**WHAT TO PRODUCE**
Check every line below for the string "bears", and copy the lines that contain it.

Stored items
====================

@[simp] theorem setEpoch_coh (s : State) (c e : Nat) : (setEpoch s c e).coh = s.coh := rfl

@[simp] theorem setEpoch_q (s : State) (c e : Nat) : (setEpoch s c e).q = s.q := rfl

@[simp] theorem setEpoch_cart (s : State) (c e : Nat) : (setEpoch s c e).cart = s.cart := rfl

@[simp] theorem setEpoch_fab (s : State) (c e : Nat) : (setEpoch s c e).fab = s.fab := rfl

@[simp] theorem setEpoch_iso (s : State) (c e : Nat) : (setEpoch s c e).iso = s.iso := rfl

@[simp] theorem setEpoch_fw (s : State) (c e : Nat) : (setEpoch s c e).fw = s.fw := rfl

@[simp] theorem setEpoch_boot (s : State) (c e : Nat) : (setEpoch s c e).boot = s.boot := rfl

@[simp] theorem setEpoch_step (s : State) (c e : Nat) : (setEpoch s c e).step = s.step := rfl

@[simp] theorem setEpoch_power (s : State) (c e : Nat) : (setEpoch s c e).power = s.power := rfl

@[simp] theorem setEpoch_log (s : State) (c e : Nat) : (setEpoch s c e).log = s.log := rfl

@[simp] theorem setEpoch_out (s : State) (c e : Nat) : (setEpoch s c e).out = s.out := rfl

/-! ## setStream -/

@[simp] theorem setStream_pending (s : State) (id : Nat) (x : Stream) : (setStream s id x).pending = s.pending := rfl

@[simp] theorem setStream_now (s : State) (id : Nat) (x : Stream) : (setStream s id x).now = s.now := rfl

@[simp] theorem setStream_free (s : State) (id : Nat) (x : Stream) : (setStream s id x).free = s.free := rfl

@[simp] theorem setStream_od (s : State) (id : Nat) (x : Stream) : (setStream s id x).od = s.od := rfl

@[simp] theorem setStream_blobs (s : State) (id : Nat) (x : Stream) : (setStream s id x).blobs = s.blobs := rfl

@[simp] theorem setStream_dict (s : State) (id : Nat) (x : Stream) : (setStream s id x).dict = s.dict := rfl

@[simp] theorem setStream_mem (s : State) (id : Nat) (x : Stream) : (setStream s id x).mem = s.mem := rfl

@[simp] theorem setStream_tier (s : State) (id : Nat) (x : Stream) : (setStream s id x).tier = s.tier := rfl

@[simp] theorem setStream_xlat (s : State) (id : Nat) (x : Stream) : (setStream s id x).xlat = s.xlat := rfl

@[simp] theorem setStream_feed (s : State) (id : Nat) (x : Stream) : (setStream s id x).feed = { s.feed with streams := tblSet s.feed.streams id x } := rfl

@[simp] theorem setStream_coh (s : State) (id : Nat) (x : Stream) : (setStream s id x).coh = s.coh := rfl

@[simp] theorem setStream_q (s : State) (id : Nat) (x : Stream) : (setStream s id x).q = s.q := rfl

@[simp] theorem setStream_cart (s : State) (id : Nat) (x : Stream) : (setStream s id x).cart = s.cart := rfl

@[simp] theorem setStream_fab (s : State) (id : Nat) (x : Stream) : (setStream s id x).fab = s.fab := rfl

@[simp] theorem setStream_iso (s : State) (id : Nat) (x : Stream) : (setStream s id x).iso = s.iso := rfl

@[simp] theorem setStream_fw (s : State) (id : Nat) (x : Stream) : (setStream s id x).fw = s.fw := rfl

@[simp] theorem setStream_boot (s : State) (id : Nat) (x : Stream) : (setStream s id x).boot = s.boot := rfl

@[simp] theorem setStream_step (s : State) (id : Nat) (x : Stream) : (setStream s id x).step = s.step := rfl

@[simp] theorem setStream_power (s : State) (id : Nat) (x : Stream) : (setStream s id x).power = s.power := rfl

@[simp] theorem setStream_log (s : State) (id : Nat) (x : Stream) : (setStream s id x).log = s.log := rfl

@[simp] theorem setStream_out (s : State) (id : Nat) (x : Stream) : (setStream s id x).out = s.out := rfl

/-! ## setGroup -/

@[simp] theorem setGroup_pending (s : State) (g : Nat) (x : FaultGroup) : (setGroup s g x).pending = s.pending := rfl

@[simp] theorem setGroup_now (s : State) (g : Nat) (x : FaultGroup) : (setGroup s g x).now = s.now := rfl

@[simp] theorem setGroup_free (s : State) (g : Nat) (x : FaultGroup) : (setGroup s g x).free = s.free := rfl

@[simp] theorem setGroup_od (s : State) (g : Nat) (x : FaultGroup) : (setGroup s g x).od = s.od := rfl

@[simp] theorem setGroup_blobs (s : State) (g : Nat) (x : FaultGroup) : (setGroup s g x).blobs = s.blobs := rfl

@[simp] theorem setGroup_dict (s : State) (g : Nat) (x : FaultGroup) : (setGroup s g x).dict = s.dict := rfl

====================

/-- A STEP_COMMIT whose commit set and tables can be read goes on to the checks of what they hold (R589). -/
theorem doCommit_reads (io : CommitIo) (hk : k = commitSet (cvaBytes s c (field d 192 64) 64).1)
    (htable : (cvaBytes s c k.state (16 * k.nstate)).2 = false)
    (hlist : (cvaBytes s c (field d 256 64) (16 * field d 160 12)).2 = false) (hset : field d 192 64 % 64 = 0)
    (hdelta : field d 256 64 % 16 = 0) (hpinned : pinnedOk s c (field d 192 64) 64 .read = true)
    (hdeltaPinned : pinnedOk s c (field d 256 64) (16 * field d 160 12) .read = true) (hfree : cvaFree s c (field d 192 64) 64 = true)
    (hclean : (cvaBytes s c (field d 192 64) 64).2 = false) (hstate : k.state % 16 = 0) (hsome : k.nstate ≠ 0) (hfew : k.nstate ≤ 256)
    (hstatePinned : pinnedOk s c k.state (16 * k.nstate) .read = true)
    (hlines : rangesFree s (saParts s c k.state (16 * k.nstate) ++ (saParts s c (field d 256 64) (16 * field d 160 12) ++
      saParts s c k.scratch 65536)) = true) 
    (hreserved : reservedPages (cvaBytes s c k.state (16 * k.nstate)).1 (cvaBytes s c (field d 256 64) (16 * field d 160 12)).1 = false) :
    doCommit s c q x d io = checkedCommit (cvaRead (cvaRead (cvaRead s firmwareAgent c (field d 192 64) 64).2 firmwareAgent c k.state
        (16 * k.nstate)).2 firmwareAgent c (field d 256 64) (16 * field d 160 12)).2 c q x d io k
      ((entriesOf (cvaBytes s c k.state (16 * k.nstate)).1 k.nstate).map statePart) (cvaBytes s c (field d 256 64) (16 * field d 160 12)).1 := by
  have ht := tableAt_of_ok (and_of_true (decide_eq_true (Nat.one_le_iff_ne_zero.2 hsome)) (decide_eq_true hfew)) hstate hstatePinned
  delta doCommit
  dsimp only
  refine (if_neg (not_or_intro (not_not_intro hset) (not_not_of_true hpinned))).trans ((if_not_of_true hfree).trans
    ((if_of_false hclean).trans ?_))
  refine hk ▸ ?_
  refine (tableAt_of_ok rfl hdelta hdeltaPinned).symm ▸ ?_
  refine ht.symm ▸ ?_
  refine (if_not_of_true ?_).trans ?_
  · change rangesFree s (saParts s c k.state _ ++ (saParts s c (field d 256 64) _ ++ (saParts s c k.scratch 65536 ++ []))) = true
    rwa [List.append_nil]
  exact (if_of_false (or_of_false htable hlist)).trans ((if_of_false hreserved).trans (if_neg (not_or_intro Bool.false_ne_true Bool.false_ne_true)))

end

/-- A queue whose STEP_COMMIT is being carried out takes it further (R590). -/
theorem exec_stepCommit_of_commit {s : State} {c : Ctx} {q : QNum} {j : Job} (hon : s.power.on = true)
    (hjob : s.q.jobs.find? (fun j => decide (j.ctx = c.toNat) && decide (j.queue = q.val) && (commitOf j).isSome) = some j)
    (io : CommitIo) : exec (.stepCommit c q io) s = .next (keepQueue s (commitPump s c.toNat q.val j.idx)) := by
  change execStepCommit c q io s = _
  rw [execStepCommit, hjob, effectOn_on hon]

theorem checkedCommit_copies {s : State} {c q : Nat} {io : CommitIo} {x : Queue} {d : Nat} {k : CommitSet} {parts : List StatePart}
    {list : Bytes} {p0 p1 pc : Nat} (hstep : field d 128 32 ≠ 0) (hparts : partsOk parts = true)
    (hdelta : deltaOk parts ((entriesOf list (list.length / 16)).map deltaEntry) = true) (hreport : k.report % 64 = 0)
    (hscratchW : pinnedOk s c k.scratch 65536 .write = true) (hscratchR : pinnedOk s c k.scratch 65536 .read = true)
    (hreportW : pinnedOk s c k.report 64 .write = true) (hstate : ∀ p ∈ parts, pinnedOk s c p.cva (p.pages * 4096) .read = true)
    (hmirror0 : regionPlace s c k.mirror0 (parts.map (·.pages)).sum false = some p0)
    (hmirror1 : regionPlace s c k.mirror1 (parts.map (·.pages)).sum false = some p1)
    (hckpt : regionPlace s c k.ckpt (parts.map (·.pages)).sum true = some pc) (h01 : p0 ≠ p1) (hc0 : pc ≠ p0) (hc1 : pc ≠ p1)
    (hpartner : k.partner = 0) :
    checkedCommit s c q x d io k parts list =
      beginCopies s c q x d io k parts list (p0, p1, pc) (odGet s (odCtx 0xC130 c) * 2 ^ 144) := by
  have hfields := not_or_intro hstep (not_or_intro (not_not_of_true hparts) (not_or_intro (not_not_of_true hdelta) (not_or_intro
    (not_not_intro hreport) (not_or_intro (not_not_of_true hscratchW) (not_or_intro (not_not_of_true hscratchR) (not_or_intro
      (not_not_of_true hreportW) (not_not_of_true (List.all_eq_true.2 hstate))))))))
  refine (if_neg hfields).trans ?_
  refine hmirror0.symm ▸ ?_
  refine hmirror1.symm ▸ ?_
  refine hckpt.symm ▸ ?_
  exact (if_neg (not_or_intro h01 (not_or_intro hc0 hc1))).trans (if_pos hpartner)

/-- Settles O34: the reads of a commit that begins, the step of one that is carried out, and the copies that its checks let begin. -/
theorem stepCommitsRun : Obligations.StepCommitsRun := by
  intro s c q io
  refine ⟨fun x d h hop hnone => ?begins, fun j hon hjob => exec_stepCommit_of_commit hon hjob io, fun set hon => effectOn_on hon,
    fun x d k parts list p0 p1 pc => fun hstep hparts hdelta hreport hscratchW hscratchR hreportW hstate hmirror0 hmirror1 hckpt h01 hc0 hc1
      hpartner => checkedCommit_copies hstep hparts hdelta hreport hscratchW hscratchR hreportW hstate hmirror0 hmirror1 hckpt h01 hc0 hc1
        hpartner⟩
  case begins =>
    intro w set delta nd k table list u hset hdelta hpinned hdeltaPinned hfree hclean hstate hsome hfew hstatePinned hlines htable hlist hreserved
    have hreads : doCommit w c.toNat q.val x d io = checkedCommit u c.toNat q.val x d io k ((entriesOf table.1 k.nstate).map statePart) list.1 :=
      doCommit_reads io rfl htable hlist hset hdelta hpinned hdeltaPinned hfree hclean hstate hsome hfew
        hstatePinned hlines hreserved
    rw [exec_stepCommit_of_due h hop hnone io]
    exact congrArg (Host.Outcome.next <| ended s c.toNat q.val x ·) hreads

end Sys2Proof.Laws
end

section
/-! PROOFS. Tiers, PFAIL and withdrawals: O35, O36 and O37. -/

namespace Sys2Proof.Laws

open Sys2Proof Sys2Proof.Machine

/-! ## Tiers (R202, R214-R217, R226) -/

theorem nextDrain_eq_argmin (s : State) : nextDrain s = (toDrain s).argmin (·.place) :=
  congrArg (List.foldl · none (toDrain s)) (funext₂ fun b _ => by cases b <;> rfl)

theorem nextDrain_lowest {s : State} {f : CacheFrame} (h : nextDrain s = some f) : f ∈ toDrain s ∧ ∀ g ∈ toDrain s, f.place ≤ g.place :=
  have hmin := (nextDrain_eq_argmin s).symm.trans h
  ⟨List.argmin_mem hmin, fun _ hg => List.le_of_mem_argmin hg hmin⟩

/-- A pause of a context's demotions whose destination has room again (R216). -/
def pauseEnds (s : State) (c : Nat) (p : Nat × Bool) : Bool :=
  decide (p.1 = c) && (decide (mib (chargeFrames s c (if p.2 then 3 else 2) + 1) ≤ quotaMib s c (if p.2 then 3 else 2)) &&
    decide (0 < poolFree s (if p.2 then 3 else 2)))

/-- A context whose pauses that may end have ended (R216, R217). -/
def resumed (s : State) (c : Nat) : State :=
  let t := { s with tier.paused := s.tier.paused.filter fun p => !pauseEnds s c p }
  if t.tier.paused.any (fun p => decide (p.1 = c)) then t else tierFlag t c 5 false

====================

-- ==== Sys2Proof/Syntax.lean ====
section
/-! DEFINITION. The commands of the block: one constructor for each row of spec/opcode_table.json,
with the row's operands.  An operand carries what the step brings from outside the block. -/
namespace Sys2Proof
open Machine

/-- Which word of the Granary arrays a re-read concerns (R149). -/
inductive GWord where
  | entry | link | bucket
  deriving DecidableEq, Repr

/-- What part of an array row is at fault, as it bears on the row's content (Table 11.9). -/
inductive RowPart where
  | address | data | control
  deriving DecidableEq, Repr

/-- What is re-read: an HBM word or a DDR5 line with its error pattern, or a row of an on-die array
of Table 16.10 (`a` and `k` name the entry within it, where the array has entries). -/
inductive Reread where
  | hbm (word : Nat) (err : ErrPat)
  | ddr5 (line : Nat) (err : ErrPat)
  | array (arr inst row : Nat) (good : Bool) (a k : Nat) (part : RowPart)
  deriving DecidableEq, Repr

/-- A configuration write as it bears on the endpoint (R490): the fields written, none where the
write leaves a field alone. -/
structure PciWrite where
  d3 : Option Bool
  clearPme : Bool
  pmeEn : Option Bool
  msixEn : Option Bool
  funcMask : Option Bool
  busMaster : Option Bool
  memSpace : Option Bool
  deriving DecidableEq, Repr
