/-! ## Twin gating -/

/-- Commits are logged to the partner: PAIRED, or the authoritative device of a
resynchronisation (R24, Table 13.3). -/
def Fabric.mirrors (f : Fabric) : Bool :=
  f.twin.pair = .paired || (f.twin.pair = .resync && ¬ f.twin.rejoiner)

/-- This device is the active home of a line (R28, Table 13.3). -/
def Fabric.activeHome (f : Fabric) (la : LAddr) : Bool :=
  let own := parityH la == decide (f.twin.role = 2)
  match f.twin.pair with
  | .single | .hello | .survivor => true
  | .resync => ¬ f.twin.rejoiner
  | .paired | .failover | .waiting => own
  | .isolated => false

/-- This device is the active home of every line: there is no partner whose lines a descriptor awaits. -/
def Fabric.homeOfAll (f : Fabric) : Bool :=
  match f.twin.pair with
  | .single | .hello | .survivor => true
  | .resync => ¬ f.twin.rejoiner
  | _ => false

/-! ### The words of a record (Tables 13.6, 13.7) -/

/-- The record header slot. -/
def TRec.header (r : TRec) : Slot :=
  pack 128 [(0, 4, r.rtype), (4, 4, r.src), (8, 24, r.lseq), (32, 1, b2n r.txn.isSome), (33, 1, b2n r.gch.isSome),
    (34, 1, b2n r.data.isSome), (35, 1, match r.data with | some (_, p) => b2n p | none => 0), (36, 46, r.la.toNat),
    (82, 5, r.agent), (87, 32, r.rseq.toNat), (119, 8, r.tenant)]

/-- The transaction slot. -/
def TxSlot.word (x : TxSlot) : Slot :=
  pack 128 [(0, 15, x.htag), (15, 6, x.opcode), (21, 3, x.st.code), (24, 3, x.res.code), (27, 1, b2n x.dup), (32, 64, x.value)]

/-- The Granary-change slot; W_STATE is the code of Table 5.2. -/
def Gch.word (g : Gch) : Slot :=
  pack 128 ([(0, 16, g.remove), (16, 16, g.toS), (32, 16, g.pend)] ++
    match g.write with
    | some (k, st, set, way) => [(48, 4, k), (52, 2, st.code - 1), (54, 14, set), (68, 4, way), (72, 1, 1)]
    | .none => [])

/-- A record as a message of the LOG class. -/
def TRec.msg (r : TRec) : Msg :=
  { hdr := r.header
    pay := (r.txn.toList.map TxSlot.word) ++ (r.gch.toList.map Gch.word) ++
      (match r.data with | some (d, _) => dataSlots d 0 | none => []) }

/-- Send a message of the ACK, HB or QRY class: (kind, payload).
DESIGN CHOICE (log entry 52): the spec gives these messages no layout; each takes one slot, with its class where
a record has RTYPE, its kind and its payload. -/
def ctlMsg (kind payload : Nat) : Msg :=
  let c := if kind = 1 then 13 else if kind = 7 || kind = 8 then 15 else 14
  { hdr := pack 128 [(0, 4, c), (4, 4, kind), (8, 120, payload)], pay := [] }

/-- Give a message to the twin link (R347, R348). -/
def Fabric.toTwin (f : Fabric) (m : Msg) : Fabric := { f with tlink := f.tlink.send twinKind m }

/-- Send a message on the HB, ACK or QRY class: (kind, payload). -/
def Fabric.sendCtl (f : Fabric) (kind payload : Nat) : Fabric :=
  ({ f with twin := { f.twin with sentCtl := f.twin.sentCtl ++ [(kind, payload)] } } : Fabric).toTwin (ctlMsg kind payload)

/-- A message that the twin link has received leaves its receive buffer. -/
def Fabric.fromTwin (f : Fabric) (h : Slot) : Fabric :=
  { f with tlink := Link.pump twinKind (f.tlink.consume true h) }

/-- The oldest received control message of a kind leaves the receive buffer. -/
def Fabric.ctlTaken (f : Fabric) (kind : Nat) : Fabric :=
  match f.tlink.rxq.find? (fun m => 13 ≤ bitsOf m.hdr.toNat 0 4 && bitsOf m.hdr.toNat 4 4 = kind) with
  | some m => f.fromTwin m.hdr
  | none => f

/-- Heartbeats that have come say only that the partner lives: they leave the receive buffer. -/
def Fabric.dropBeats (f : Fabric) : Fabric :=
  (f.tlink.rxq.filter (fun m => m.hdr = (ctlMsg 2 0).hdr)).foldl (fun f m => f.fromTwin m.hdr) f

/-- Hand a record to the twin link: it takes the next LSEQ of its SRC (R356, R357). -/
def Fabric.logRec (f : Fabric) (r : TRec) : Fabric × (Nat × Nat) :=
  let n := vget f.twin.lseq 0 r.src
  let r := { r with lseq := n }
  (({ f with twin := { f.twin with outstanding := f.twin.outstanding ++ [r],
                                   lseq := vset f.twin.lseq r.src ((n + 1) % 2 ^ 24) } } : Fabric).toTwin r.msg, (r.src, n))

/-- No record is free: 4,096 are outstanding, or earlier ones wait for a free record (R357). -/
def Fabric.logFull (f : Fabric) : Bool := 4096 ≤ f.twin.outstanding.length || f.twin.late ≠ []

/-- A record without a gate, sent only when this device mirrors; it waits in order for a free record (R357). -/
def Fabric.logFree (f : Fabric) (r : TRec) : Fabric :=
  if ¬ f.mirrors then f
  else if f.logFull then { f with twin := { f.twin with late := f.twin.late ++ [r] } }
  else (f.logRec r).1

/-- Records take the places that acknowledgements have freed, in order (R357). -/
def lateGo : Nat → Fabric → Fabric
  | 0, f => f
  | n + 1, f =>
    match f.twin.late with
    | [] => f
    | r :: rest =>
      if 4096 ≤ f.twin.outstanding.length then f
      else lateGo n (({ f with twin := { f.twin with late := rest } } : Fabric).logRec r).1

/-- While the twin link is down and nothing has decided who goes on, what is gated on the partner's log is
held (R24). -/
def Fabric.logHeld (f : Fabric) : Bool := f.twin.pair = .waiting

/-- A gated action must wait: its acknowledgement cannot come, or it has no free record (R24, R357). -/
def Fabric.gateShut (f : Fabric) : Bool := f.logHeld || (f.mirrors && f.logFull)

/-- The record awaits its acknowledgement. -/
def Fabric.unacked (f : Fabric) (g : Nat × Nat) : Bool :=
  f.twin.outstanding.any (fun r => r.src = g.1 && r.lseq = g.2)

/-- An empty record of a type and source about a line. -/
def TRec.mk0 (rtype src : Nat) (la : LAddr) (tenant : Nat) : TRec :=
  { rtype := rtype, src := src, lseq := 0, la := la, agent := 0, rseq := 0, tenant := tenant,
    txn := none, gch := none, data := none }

====================

**SOLUTION**
/-- What part of an array row is at fault, as it bears on the row's content (Table 11.9). -/
/-- A configuration write as it bears on the endpoint (R490): the fields written, none where the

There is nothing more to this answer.